-- ==== Sys2Proof/Laws/State.lean ====
section
/-! SUPPORT. The fields of a state after each named update, and the fields of STATUS, so that no proof unfolds a record
update. -/

namespace Sys2Proof.Machine

/-! ### `State.complete` -/

@[simp] theorem State.complete_width (s : State) (code : Code) (data : BitVec 24) : (s.complete code data).width = s.width := rfl
@[simp] theorem State.complete_height (s : State) (code : Code) (data : BitVec 24) : (s.complete code data).height = s.height := rfl
@[simp] theorem State.complete_status (s : State) (code : Code) (data : BitVec 24) : (s.complete code data).status = s.statusAfter code := rfl
@[simp] theorem State.complete_phase (s : State) (code : Code) (data : BitVec 24) : (s.complete code data).phase = .idle := rfl
@[simp] theorem State.complete_mem (s : State) (code : Code) (data : BitVec 24) : (s.complete code data).mem = s.mem := rfl
@[simp] theorem State.complete_enc (s : State) (code : Code) (data : BitVec 24) : (s.complete code data).enc = s.enc := rfl
@[simp] theorem State.complete_line (s : State) (code : Code) (data : BitVec 24) : (s.complete code data).line = s.line := rfl
@[simp] theorem State.complete_flip (s : State) (code : Code) (data : BitVec 24) : (s.complete code data).flip = s.flip := rfl
@[simp] theorem State.complete_rsp (s : State) (code : Code) (data : BitVec 24) : (s.complete code data).rsp = some { code := code, data := data } := rfl
@[simp] theorem State.complete_stream (s : State) (code : Code) (data : BitVec 24) : (s.complete code data).stream = s.stream := rfl
@[simp] theorem State.complete_sinkFailAt (s : State) (code : Code) (data : BitVec 24) : (s.complete code data).sinkFailAt = s.sinkFailAt := rfl
@[simp] theorem State.complete_inputs (s : State) (code : Code) (data : BitVec 24) : (s.complete code data).inputs = s.inputs := rfl
@[simp] theorem State.complete_todo (s : State) (code : Code) (data : BitVec 24) : (s.complete code data).todo = [] := rfl
@[simp] theorem State.complete_freeCount (s : State) (code : Code) (data : BitVec 24) : (s.complete code data).freeCount = s.freeCount := rfl

/-! ### `State.openStream` -/

@[simp] theorem State.openStream_width (s : State) : s.openStream.width = s.width := rfl
@[simp] theorem State.openStream_height (s : State) : s.openStream.height = s.height := rfl
@[simp] theorem State.openStream_status (s : State) : s.openStream.status = s.status := rfl
@[simp] theorem State.openStream_phase (s : State) : s.openStream.phase = s.phase := rfl
@[simp] theorem State.openStream_mem (s : State) : s.openStream.mem = s.mem := rfl
@[simp] theorem State.openStream_enc (s : State) : s.openStream.enc = s.enc := rfl
@[simp] theorem State.openStream_line (s : State) : s.openStream.line = s.line := rfl
@[simp] theorem State.openStream_flip (s : State) : s.openStream.flip = s.flip := rfl
@[simp] theorem State.openStream_rsp (s : State) : s.openStream.rsp = s.rsp := rfl
@[simp] theorem State.openStream_stream (s : State) : s.openStream.stream = [] := rfl
@[simp] theorem State.openStream_sinkFailAt (s : State) : s.openStream.sinkFailAt = s.sinkFailAt := rfl
@[simp] theorem State.openStream_inputs (s : State) : s.openStream.inputs = s.inputs := rfl
@[simp] theorem State.openStream_todo (s : State) : s.openStream.todo = s.todo := rfl
@[simp] theorem State.openStream_freeCount (s : State) : s.openStream.freeCount = s.freeCount := rfl

/-! ### `State.allocate` -/

@[simp] theorem State.allocate_width (s : State) (w h : Int) : (s.allocate w h).width = field16 w := rfl
@[simp] theorem State.allocate_height (s : State) (w h : Int) : (s.allocate w h).height = field16 h := rfl
@[simp] theorem State.allocate_status (s : State) (w h : Int) : (s.allocate w h).status = statusOf true s.last s.fatal := rfl
@[simp] theorem State.allocate_phase (s : State) (w h : Int) : (s.allocate w h).phase = s.phase := rfl
@[simp] theorem State.allocate_mem (s : State) (w h : Int) : (s.allocate w h).mem = [] := rfl
@[simp] theorem State.allocate_enc (s : State) (w h : Int) : (s.allocate w h).enc = s.enc := rfl
@[simp] theorem State.allocate_line (s : State) (w h : Int) : (s.allocate w h).line = s.line := rfl
@[simp] theorem State.allocate_flip (s : State) (w h : Int) : (s.allocate w h).flip = s.flip := rfl
@[simp] theorem State.allocate_rsp (s : State) (w h : Int) : (s.allocate w h).rsp = s.rsp := rfl
@[simp] theorem State.allocate_stream (s : State) (w h : Int) : (s.allocate w h).stream = s.stream := rfl
@[simp] theorem State.allocate_sinkFailAt (s : State) (w h : Int) : (s.allocate w h).sinkFailAt = s.sinkFailAt := rfl
@[simp] theorem State.allocate_inputs (s : State) (w h : Int) : (s.allocate w h).inputs = s.inputs := rfl
@[simp] theorem State.allocate_todo (s : State) (w h : Int) : (s.allocate w h).todo = s.todo := rfl
@[simp] theorem State.allocate_freeCount (s : State) (w h : Int) : (s.allocate w h).freeCount = s.freeCount := rfl

/-! ### `State.accept` -/

@[simp] theorem State.accept_width (s : State) (failAt : Option Nat) (rest : List Input) : (s.accept failAt rest).width = s.width := rfl
@[simp] theorem State.accept_height (s : State) (failAt : Option Nat) (rest : List Input) : (s.accept failAt rest).height = s.height := rfl
@[simp] theorem State.accept_status (s : State) (failAt : Option Nat) (rest : List Input) : (s.accept failAt rest).status = s.status := rfl
@[simp] theorem State.accept_phase (s : State) (failAt : Option Nat) (rest : List Input) : (s.accept failAt rest).phase = .busy := rfl
@[simp] theorem State.accept_mem (s : State) (failAt : Option Nat) (rest : List Input) : (s.accept failAt rest).mem = s.mem := rfl
@[simp] theorem State.accept_enc (s : State) (failAt : Option Nat) (rest : List Input) : (s.accept failAt rest).enc = s.enc := rfl
@[simp] theorem State.accept_line (s : State) (failAt : Option Nat) (rest : List Input) : (s.accept failAt rest).line = s.line := rfl
@[simp] theorem State.accept_flip (s : State) (failAt : Option Nat) (rest : List Input) : (s.accept failAt rest).flip = s.flip := rfl
@[simp] theorem State.accept_rsp (s : State) (failAt : Option Nat) (rest : List Input) : (s.accept failAt rest).rsp = s.rsp := rfl
@[simp] theorem State.accept_stream (s : State) (failAt : Option Nat) (rest : List Input) : (s.accept failAt rest).stream = s.stream := rfl
@[simp] theorem State.accept_sinkFailAt (s : State) (failAt : Option Nat) (rest : List Input) : (s.accept failAt rest).sinkFailAt = failAt := rfl
@[simp] theorem State.accept_inputs (s : State) (failAt : Option Nat) (rest : List Input) : (s.accept failAt rest).inputs = rest := rfl
@[simp] theorem State.accept_todo (s : State) (failAt : Option Nat) (rest : List Input) : (s.accept failAt rest).todo = s.todo := rfl
@[simp] theorem State.accept_freeCount (s : State) (failAt : Option Nat) (rest : List Input) : (s.accept failAt rest).freeCount = s.freeCount := rfl

/-! ### `State.drawPastEnd` (log 19) -/

theorem State.drawPastEnd_inside {s : State} {n : Nat} (h : s.enc.curpix + n ≤ s.npix) : s.drawPastEnd n = s := if_pos h

/-- Only the count of free draws can differ. -/
theorem State.drawPastEnd_eq (s : State) (n : Nat) : ∃ k, s.drawPastEnd n = { s with freeCount := k } := by
  unfold State.drawPastEnd
  split
  · exact ⟨s.freeCount, rfl⟩
  · exact ⟨_, rfl⟩

/-! ### `STATUS` (R22) -/

/-- The fields of a status word are the ones it was made of. -/
theorem statusOf_fields (a : Bool) (l : BitVec 3) (f : Bool) :
    (statusOf a l f).getLsbD 0 = a ∧ (statusOf a l f).extractLsb' 1 3 = l ∧ (statusOf a l f).getLsbD 4 = f := by
  revert a l f; decide

/-- A status word is made of its fields. -/
theorem statusOf_eta (v : BitVec 5) : statusOf (v.getLsbD 0) (v.extractLsb' 1 3) (v.getLsbD 4) = v := by
  revert v; decide

@[simp] theorem State.statusOf_self (s : State) : statusOf s.alloc s.last s.fatal = s.status := statusOf_eta s.status

theorem State.alloc_of_status {s : State} {a l f} (h : s.status = statusOf a l f) : s.alloc = a := by
  rw [State.alloc, h, (statusOf_fields a l f).1]

theorem State.last_of_status {s : State} {a l f} (h : s.status = statusOf a l f) : s.last = l := by
  rw [State.last, h, (statusOf_fields a l f).2.1]

theorem State.fatal_of_status {s : State} {a l f} (h : s.status = statusOf a l f) : s.fatal = f := by
  rw [State.fatal, h, (statusOf_fields a l f).2.2]

/-! ### `ALLOC`, `LAST`, `FATAL` after each update (R208) -/

@[simp] theorem State.complete_alloc (s : State) (code : Code) (data : BitVec 24) :
    (s.complete code data).alloc = s.alloc := State.alloc_of_status rfl
@[simp] theorem State.complete_last (s : State) (code : Code) (data : BitVec 24) :
    (s.complete code data).last = code.toBits := State.last_of_status rfl
@[simp] theorem State.complete_fatal (s : State) (code : Code) (data : BitVec 24) :
    (s.complete code data).fatal = (s.fatal || code.isFatal) := State.fatal_of_status rfl
@[simp] theorem State.openStream_alloc (s : State) : s.openStream.alloc = s.alloc := rfl
@[simp] theorem State.openStream_last (s : State) : s.openStream.last = s.last := rfl
@[simp] theorem State.openStream_fatal (s : State) : s.openStream.fatal = s.fatal := rfl
@[simp] theorem State.allocate_alloc (s : State) (w h : Int) : (s.allocate w h).alloc = true :=
  State.alloc_of_status rfl
@[simp] theorem State.allocate_last (s : State) (w h : Int) : (s.allocate w h).last = s.last :=
  State.last_of_status rfl
@[simp] theorem State.allocate_fatal (s : State) (w h : Int) : (s.allocate w h).fatal = s.fatal :=
  State.fatal_of_status rfl
@[simp] theorem State.accept_alloc (s : State) (failAt : Option Nat) (rest : List Input) :
    (s.accept failAt rest).alloc = s.alloc := rfl
@[simp] theorem State.accept_last (s : State) (failAt : Option Nat) (rest : List Input) :
    (s.accept failAt rest).last = s.last := rfl
@[simp] theorem State.accept_fatal (s : State) (failAt : Option Nat) (rest : List Input) :
    (s.accept failAt rest).fatal = s.fatal := rfl

/-! ### Sizes after each update (R34) -/

@[simp] theorem State.complete_npix (s : State) (code : Code) (data : BitVec 24) :
    (s.complete code data).npix = s.npix := rfl
@[simp] theorem State.complete_memSize (s : State) (code : Code) (data : BitVec 24) :
    (s.complete code data).memSize = s.memSize := rfl
@[simp] theorem State.openStream_npix (s : State) : s.openStream.npix = s.npix := rfl
@[simp] theorem State.openStream_memSize (s : State) : s.openStream.memSize = s.memSize := rfl
@[simp] theorem State.accept_npix (s : State) (failAt : Option Nat) (rest : List Input) :
    (s.accept failAt rest).npix = s.npix := rfl
@[simp] theorem State.accept_memSize (s : State) (failAt : Option Nat) (rest : List Input) :
    (s.accept failAt rest).memSize = s.memSize := rfl

/-- A command that ends with a code and data goes to the completed state. -/
@[simp] theorem State.respond_eq (s : State) (code : Code) (data : BitVec 24) :
    s.respond code data = .next (s.complete code data) := rfl

end Sys2Proof.Machine
end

* * * *

Begin with the line above that has "h).phase = s.phase := rfl" and continue through the line that has "rest).status = s.status := rfl", setting each one down exactly. Stop there.

> RESULT FOR THIS TASK
@[simp] theorem State.allocate_phase (s : State) (w h : Int) : (s.allocate w h).phase = s.phase := rfl
@[simp] theorem State.allocate_mem (s : State) (w h : Int) : (s.allocate w h).mem = [] := rfl
@[simp] theorem State.allocate_enc (s : State) (w h : Int) : (s.allocate w h).enc = s.enc := rfl
@[simp] theorem State.allocate_line (s : State) (w h : Int) : (s.allocate w h).line = s.line := rfl
@[simp] theorem State.allocate_flip (s : State) (w h : Int) : (s.allocate w h).flip = s.flip := rfl
@[simp] theorem State.allocate_rsp (s : State) (w h : Int) : (s.allocate w h).rsp = s.rsp := rfl
@[simp] theorem State.allocate_stream (s : State) (w h : Int) : (s.allocate w h).stream = s.stream := rfl
@[simp] theorem State.allocate_sinkFailAt (s : State) (w h : Int) : (s.allocate w h).sinkFailAt = s.sinkFailAt := rfl
@[simp] theorem State.allocate_inputs (s : State) (w h : Int) : (s.allocate w h).inputs = s.inputs := rfl
@[simp] theorem State.allocate_todo (s : State) (w h : Int) : (s.allocate w h).todo = s.todo := rfl
@[simp] theorem State.allocate_freeCount (s : State) (w h : Int) : (s.allocate w h).freeCount = s.freeCount := rfl

/-! ### `State.accept` -/

@[simp] theorem State.accept_width (s : State) (failAt : Option Nat) (rest : List Input) : (s.accept failAt rest).width = s.width := rfl
@[simp] theorem State.accept_height (s : State) (failAt : Option Nat) (rest : List Input) : (s.accept failAt rest).height = s.height := rfl
@[simp] theorem State.accept_status (s : State) (failAt : Option Nat) (rest : List Input) : (s.accept failAt rest).status = s.status := rfl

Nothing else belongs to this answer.